In defense of those crying foul, shouldn’t talent and craft be rewarded for its own sake? After all, you don’t expect to hire a contractor to remodel your kitchen and then give him 2 beer tickets as payment. You wouldn’t dream of asking some local kid in your neighborhood to mow your lawn for free.

No. You pay them for their service and then enjoy the fruits of their labor, just like when you buy an album or MP3. You’ve paid the artist (and their label, manager, & distributor), and now you can listen to their work at your leisure. And yet I hear at almost every gig, “Hey man, I love your new album! I listen to it all the time.” But when I enthusiastically ask them where they got it from, inevitably they say 1) a torrent site or 2) they burned/ripped/transferred it from a friend.

Even worse, they’re ignorant to the fact that their explanation might offend me.

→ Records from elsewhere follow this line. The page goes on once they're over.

-- ==== Sys2Proof/Laws/Lists.lean ====
section
/-! SUPPORT. What the shared operations over lists give: sorting, the smallest gap of a closed-zone list, a window's points, a
spread, a last billet (R14, R76, R108, R122, R124). -/

namespace Sys2Proof.Machine

set_option Elab.async false

/-- The last billet of a length: the greatest of the first billet and those of its candidates (R122). -/
theorem lastBilletOf_spec (first : Nat) (cs : List ClosedZone) :
    (lastBilletOf first cs = first ∨ ∃ z ∈ cs, z.billet = some (lastBilletOf first cs)) ∧ first ≤ lastBilletOf first cs
      ∧ ∀ z ∈ cs, ∀ n, z.billet = some n → n ≤ lastBilletOf first cs := by
  induction cs generalizing first with
  | nil => simp [lastBilletOf]
  | cons y ys ih =>
    unfold lastBilletOf at *
    simp only [List.foldl_cons]
    cases hy : y.billet with
    | none =>
      obtain ⟨a, b, c⟩ := ih first
      refine ⟨a.imp id fun ⟨z, hz, e⟩ => ⟨z, List.mem_cons_of_mem _ hz, e⟩, b, fun z hz n e => ?_⟩
      rcases List.mem_cons.1 hz with rfl | hz
      · rw [hy] at e; cases e
      · exact c z hz n e
    | some m =>
      obtain ⟨a, b, c⟩ := ih (max first m)
      dsimp only
      generalize List.foldl _ (max first m) ys = l at *
      refine ⟨?_, by omega, fun z hz n e => ?_⟩
      · rcases a with a | ⟨z, hz, e⟩
        · by_cases hm : m ≤ first
          · left; omega
          · right; exact ⟨y, List.mem_cons_self, by rw [hy, a]; congr 1; omega⟩
        · right; exact ⟨z, List.mem_cons_of_mem _ hz, e⟩
      · rcases List.mem_cons.1 hz with rfl | hz
        · rw [hy] at e; cases e; omega
        · exact c z hz n e

/-- Insertion adds its element. -/
theorem insertBy_perm {α} (le : α → α → Bool) (x : α) (l : List α) : (insertBy le x l).Perm (x :: l) := by
  induction l with
  | nil => exact .refl _
  | cons y ys ih => unfold insertBy; split; exact .refl _; exact (ih.cons y).trans (.swap _ _ _)

/-- Sorting permutes. -/
theorem sortBy_perm {α} (le : α → α → Bool) (l : List α) : (sortBy le l).Perm l := by
  induction l with
  | nil => exact .refl _
  | cons y ys ih => unfold sortBy; exact (insertBy_perm _ _ _).trans (ih.cons y)

/-- Insertion keeps a list ordered by a relation that the test decides, ties included. -/
theorem insertBy_pairwise {α} {le : α → α → Bool} {R : α → α → Prop} (htr : ∀ a b c, R a b → R b c → R a c) (x : α) {l : List α}
    (h1 : ∀ y ∈ l, le x y = true → R x y) (h2 : ∀ y ∈ l, le x y = false → R y x) (h : l.Pairwise R) : (insertBy le x l).Pairwise R := by
  induction l with
  | nil => simp [insertBy]
  | cons y ys ih =>
    unfold insertBy
    rw [List.pairwise_cons] at h
    split
    · rename_i hle
      have hxy := h1 y List.mem_cons_self hle
      refine List.pairwise_cons.2 ⟨fun z hz => ?_, List.pairwise_cons.2 h⟩
      rcases List.mem_cons.1 hz with rfl | hz
      · exact hxy
      · exact htr _ _ _ hxy (h.1 z hz)
    · rename_i hle
      have hyx := h2 y List.mem_cons_self (by simpa using hle)
      refine List.pairwise_cons.2 ⟨fun z hz => ?_, ih (fun y hy => h1 y (List.mem_cons_of_mem _ hy)) (fun y hy => h2 y (List.mem_cons_of_mem _ hy)) h.2⟩
      rcases List.mem_cons.1 ((insertBy_perm _ _ _).mem_iff.1 hz) with rfl | hz
      · exact hyx
      · exact h.1 z hz

/-- The smallest gap is at or below every gap between neighbours (R108). -/
theorem smallestGap_le : ∀ (pre post : List ClosedZone) (y z : ClosedZone), ∃ g, smallestGap (pre ++ y :: z :: post) = some g ∧ g ≤ gapOf y z
  | [], post, y, z => by
    show ∃ g, smallestGap (y :: z :: post) = _ ∧ _
    simp only [smallestGap]; split
    · exact ⟨_, rfl, Int.le_refl _⟩
    · exact ⟨_, rfl, Int.min_le_left _ _⟩
  | [p], post, y, z => by
    obtain ⟨g, h, hg⟩ := smallestGap_le [] post y z
    show ∃ g, smallestGap (p :: y :: z :: post) = _ ∧ _
    have h : smallestGap (y :: z :: post) = some g := h
    rw [smallestGap, h]; exact ⟨_, rfl, Int.le_trans (Int.min_le_right _ _) hg⟩
  | p :: q :: pre, post, y, z => by
    obtain ⟨g, h, hg⟩ := smallestGap_le (q :: pre) post y z
    show ∃ g, smallestGap (p :: q :: (pre ++ y :: z :: post)) = _ ∧ _
    have h : smallestGap (q :: (pre ++ y :: z :: post)) = some g := h
    rw [smallestGap, h]; exact ⟨_, rfl, Int.le_trans (Int.min_le_right _ _) hg⟩

/-- The smallest gap is one between neighbours (R108). -/
theorem smallestGap_mem : ∀ (zs : List ClosedZone) (g : Int), smallestGap zs = some g → ∃ pre y z post, zs = pre ++ y :: z :: post ∧ g = gapOf y z
  | [], g, h => by simp [smallestGap] at h
  | [_], g, h => by simp [smallestGap] at h
  | a :: b :: rest, g, h => by
    rw [smallestGap] at h
    split at h
    · cases h; exact ⟨[], a, b, rest, rfl, rfl⟩
    · rename_i g' hg'
      obtain ⟨pre, y, z, post, e, eg⟩ := smallestGap_mem (b :: rest) g' hg'
      cases h
      by_cases hle : gapOf a b ≤ g'
      · exact ⟨[], a, b, rest, rfl, Int.min_eq_left hle⟩
      · exact ⟨a :: pre, y, z, post, by rw [e]; rfl, by rw [Int.min_eq_right (by omega)]; exact eg⟩

/-- The first pair of neighbours with the gap is joined (R108). -/
theorem joinAt_first (g : Int) : ∀ (before after : List ClosedZone) (a b : ClosedZone), gapOf a b = g →
    (∀ pre post y z, before ++ a :: b :: after = pre ++ y :: z :: post → gapOf y z = g → before.length ≤ pre.length) →
    joinAt g (before ++ a :: b :: after) = before ++ joinZones a b :: after
  | [], after, a, b, h, _ => by show joinAt g (a :: b :: after) = _; simp [joinAt, h]
  | [p], after, a, b, h, hf => by
    show joinAt g (p :: a :: b :: after) = _
    have : gapOf p a ≠ g := fun e => by have := hf [] (b :: after) p a rfl e; simp at this
    have ih : joinAt g (a :: b :: after) = _ := joinAt_first g [] after a b h (fun _ _ _ _ _ _ => Nat.zero_le _)
    rw [joinAt, if_neg this, ih]; rfl
  | p :: q :: before, after, a, b, h, hf => by
    show joinAt g (p :: q :: (before ++ a :: b :: after)) = _
    have : gapOf p q ≠ g := fun e => by have := hf [] (before ++ a :: b :: after) p q rfl e; simp at this
    have ih : joinAt g (q :: (before ++ a :: b :: after)) = _ := joinAt_first g (q :: before) after a b h (fun pre post y z e eg => by
      have := hf (p :: pre) post y z (congrArg (p :: ·) e) eg
      simpa using this)
    rw [joinAt, if_neg this, ih]; rfl

/-- The points of a window, column by column (R14). -/
theorem pointsFrom_eq (h : HeadRecord) (curve : Vector Int 17) (w : Window) (codes : List Nat) : ∀ (n : Nat),
    pointsFrom h curve w n codes = ((List.range' n codes.length).filter fun column =>
        decide (w.first ≤ column ∧ column ≤ w.last ∧ 1 ≤ codes.getD (column - n) 0 ∧ codes.getD (column - n) 0 ≤ 65534)).map
      fun column => framePoint h curve column (codes.getD (column - n) 0) := by
  induction codes with
  | nil => intro n; rfl
  | cons r rest ih =>
    intro n
    rw [List.length_cons, List.range'_succ, List.filter_cons]
    unfold pointsFrom
    rw [ih (n + 1)]
    have hc : ∀ m ∈ List.range' (n + 1) rest.length, (r :: rest).getD (m - n) 0 = rest.getD (m - (n + 1)) 0 := by
      intro m hm
      have := List.mem_range'_1.1 hm
      have e : m - n = (m - (n + 1)) + 1 := by omega
      rw [e]; rfl
    have hrest : ((List.range' (n + 1) rest.length).filter fun column =>
        decide (w.first ≤ column ∧ column ≤ w.last ∧ 1 ≤ (r :: rest).getD (column - n) 0 ∧ (r :: rest).getD (column - n) 0 ≤ 65534)).map
          (fun column => framePoint h curve column ((r :: rest).getD (column - n) 0))
        = ((List.range' (n + 1) rest.length).filter fun column =>
        decide (w.first ≤ column ∧ column ≤ w.last ∧ 1 ≤ rest.getD (column - (n + 1)) 0 ∧ rest.getD (column - (n + 1)) 0 ≤ 65534)).map
          (fun column => framePoint h curve column (rest.getD (column - (n + 1)) 0)) := by
      rw [List.filter_congr (fun m hm => by rw [hc m hm])]
      exact List.map_congr_left (fun m hm => by rw [hc m (List.mem_filter.1 hm).1])
    have h0 : (r :: rest).getD (n - n) 0 = r := by rw [Nat.sub_self]; rfl
    rw [← hrest]
    dsimp only
    simp only [h0]
    by_cases hk : w.first ≤ n ∧ n ≤ w.last ∧ 1 ≤ r ∧ r ≤ 65534
    · have : (decide (w.first ≤ n ∧ n ≤ w.last) && validCode r) = true := by simp [validCode]; omega
      rw [if_pos this, if_pos (by simpa using hk)]; simp only [List.map_cons, h0]
    · have : ¬ (decide (w.first ≤ n ∧ n ≤ w.last) && validCode r) = true := by simp [validCode]; omega
      rw [if_neg this, if_neg (by simpa using hk)]

/-- The spread of a list is its greatest element less its least (R76). -/
theorem spread_eq (us : List Int) (h : Int) (hs : ∃ a ∈ us, ∃ b ∈ us, (∀ y ∈ us, a ≤ y ∧ y ≤ b) ∧ h = b - a) : spread us = h := by
  obtain ⟨a, ha, b, hb, hab, rfl⟩ := hs
  cases us with
  | nil => cases ha
  | cons x rest =>
    have hmax : ∀ (l : List Int) (x : Int), (∀ y ∈ x :: l, y ≤ l.foldl max x) ∧ l.foldl max x ∈ x :: l := by
      intro l; induction l with
      | nil => intro x; simp
      | cons z zs ih =>
        intro x
        obtain ⟨h1, h2⟩ := ih (max x z)
        simp only [List.foldl_cons]
        have hx := h1 (max x z) (by simp)
        refine ⟨fun y hy => ?_, ?_⟩
        · rcases List.mem_cons.1 hy with rfl | hy
          · omega
          · rcases List.mem_cons.1 hy with rfl | hy
            · omega
            · exact h1 y (by simp [hy])
        · rcases List.mem_cons.1 h2 with e | e
          · rw [e]; rcases Int.le_total x z with q | q
            · rw [Int.max_eq_right q]; simp
            · rw [Int.max_eq_left q]; simp
          · simp [e]
    have hmin : ∀ (l : List Int) (x : Int), (∀ y ∈ x :: l, l.foldl min x ≤ y) ∧ l.foldl min x ∈ x :: l := by
      intro l; induction l with
      | nil => intro x; simp
      | cons z zs ih =>
        intro x
        obtain ⟨h1, h2⟩ := ih (min x z)
        simp only [List.foldl_cons]
        have hx := h1 (min x z) (by simp)
        refine ⟨fun y hy => ?_, ?_⟩
        · rcases List.mem_cons.1 hy with rfl | hy
          · omega
          · rcases List.mem_cons.1 hy with rfl | hy
            · omega
            · exact h1 y (by simp [hy])
        · rcases List.mem_cons.1 h2 with e | e
          · rw [e]; rcases Int.le_total x z with q | q
            · rw [Int.min_eq_left q]; simp
            · rw [Int.min_eq_right q]; simp
          · simp [e]
    have m1 := hmax rest x
    have m2 := hmin rest x
    have := m1.1 b hb; have := m2.1 a ha
    have := hab _ m1.2; have := hab _ m2.2
    show rest.foldl max x - rest.foldl min x = b - a
    omega

end Sys2Proof.Machine
end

After all, I’ve spent my own money, time, and talent to make the music this person is now enjoying for free.

Paid In Fun Units

A friend of mine often jokes that musicians today are paid in “fun units.”

She thought up this absurd standardized measurement (which takes on a new colorful meaning when abbreviated to “F-Us”) because music consumers often rationalize their voracious illegal downloading (and their resistance to paying an $8 cover-charge at a music venue when they don’t mind spending $50 on booze) by saying “Well, you’re playing music. At least you’re having fun.”

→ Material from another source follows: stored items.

-- ==== Sys2Proof/Tests/Slice0.lean ====
section
/-! SUPPORT. Tests: the ill-formed commands that the check refuses, worked examples of spec/ step by step, and for each
statement that has hypotheses a witness that meets them. -/

namespace Sys2Proof.Tests

set_option Elab.async false

open Sys2Proof.Machine

/-! ### The check of commands -/

theorem test_wf_curve_of_16_points : Instr.wf (.setCurve 0 (List.replicate 16 0)) = false := by decide

theorem test_wf_curve_of_17_points : Instr.wf (.setCurve 0 (List.replicate 17 0)) = true := by decide

/-- A scan event with a temperature and trended values. -/
def scanOf (temperature : Nat) (vs : List (Fin 32)) : ScanEvent :=
  { strand := 0, x := 0, temperature := temperature, fallback := false, trended := vs.map fun f => { feature := f, w := none } }

theorem test_wf_scan_too_cold : Instr.wf (.scanEvent (scanOf 1999 [])) = false := by decide

theorem test_wf_scan_too_hot : Instr.wf (.scanEvent (scanOf 6096 [])) = false := by decide

theorem test_wf_scan_nine_trended : Instr.wf (.scanEvent (scanOf 2000 [0, 1, 2, 3, 4, 5, 6, 7, 8])) = false := by decide

theorem test_wf_scan_out_of_order : Instr.wf (.scanEvent (scanOf 2000 [1, 0])) = false := by decide

theorem test_wf_scan_twice : Instr.wf (.scanEvent (scanOf 2000 [1, 1])) = false := by decide

theorem test_wf_scan_eight_trended : Instr.wf (.scanEvent (scanOf 6095 [0, 1, 2, 3, 4, 5, 6, 31])) = true := by decide

theorem test_wf_open_without_excess :
    Instr.wf (.zoneOpenEvent { strand := 0, feature := 0, start := 0, finding := .dimension .low { excess := 0, w := 0 } }) = false := by
  decide

theorem test_wf_update_without_excess :
    Instr.wf (.zoneUpdateEvent { strand := 0, feature := 0, side := .low, worst := some { excess := 0, w := 0 } }) = false := by decide

/-! ### Numbers, check values, layouts -/

theorem test_round_ties_away : roundDiv 5 2 = 3 ∧ roundDiv (-5) 2 = -3 ∧ roundDiv (-4) 3 = -1 := by decide

theorem test_crc32_of_check_string : crc32 [0x31, 0x32, 0x33, 0x34, 0x35, 0x36, 0x37, 0x38, 0x39] = 0xCBF43926 := by decide +kernel

theorem test_digest_of_empty_card : digestOf Card.empty = 0x50D85AF6 := by decide +kernel

theorem test_no_word_spells_a_command : decodeTableWord 8 0 = none := rfl

/-- What a command answers, as a state. -/
def after (a : Answer) : State :=
  match a with
  | .next s => s
  | .fault _ => State.reset
  | .refused _ => State.reset

/-- Commands in a row. -/
def runAll (cs : List Instr) (s : State) : State := cs.foldl (fun s c => after (exec c s)) s

/-- The bands, scales and distances of the worked examples. -/
def workedLine : LineSection :=
  { LineSection.empty with dHead := 1500, dSaw := 9000, scanPitch := 5000, scaleA := 250, scaleB := 400, weldLead := 5000,
                           weldLength := 600, stopMargin := 300, stopSeverity := .major, mergeGap := 100, lineWait := 20 }

def workedThermal : ThermalSection :=
  { u0 := 4000, u1 := 4800, u2 := 5400, k0 := 2300, k1 := 2350, k2 := 2400, k3 := 2450, hysteresis := 100, defaultTemp := 5000,
    hold := 300 }

def limits6 : Limits := { nominal := 3000, lower := -50, upper := 50, kOpen := 3, kClose := 2, severity := .major }

def head (strand position : Fin 4) : HeadRecord := { HeadRecord.empty with enabled := true, strand := strand, position := position }

def gap6 : Feature :=
  { featureId := 6, kind := .gap, placeA := { position := 0, window := { first := 430, last := 440 } },
    placeB := some { position := 1, window := { first := 430, last := 440 } }, minPoints := 3, trended := false, limits := limits6 }

def workedCard : Card :=
  { Card.empty with
    strands := 2, thermal := workedThermal, line := workedLine,
    heads := setAt (setAt (setAt (setAt Card.empty.heads 0 (head 1 0)) 1 (head 1 1)) 2 (head 0 1)) 3 (head 0 0),
    features := setAt Card.empty.features 6 (some gap6) }

/-- The part after reset with a card. -/
def onCard (c : Card) : State := State.reset.withStore { State.reset.store with card := c }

Really? Because I could think of a few other fun things I’d rather be doing with my time than running scales on the guitar and staring at a computer monitor trying to book another tour.

Or perhaps it is the local club owner or booker saying, “We can’t pay you, but you’ll get two drink tickets and the gig will be really fun and a great way to get your name out there.” Granted, they’re running a business too.

But artists need to carefully consider whether these “opportunities” are really just a “fun” way of getting taken advantage of.

People who justify their cheapness by reminding musicians how much FUN we’re having might not always be ill-intentioned, by they are minimizing or altogether ignoring the hard work and creativity that many artists dedicate to their craft.

Should we stand for it? Do we have any choice? Is this minimization an irreversible trend?

The End Of Standard Practices

At the same time, I would much rather someone actually hear my music, even enjoy my music for free, than not hear it at all. Perhaps a new fan would never have been at my show in the first place, were it not for that little initial theft.

Is this a fair trade-off? Can musicians today demand the same kind of respect and wages as a tradesman, teacher, bartender, neighbor mowing your lawn, or babysitter?

Or, in a world chalk full of talented people who have easy access to affordable recording technology, is it merely the squeaky wheels, the hardest-workers, the buzz-bands, and the lucky few who deserve to be compensated for their commodity… ummm…. I mean “art.”

After all, simple laws of Supply & Demand illustrate that the more music that is available out there, the less that music is worth. And since 0s and 1s require almost no shelf space whatsoever, you cannot determine value of a digital file in the same way as a physical product that requires storage, shipping, distribution, and manufacturing costs-per-unit.

Sure, the internet has democratized music promotion and distribution, allowing indie artists access to a kind of exposure formerly reserved only for major label acts. But as the old paradigm erodes, so too do the standard practices that were tightly controlled by a more consolidated, powerful elite (the major labels, the PROs, etc.). And one of the things that seems to be going out the window is the general view that musicians should be compensated for the very act of making music that people want to consume.

Music Is Worth Something

The new unknown frontier is an exciting and frightening place.

Thankfully, things are tempered by a healthy tension between those hoping for a headlong rush towards free music and the Old Guard who’ve got their feet firmly planted in soil that keeps turning over, and this tension between the extremes has its own moderating power.

Music-makers and music-consumers aren’t being driven off a cliff any time soon. I, for one, though I’m not bold enough to say exactly WHAT the value of a recorded or live musical experience is, am confident that it is worth something.

So, what about you? Is piracy an issue for you as an artist? Are we making a mountain out of a molehill? Or is the sky really falling?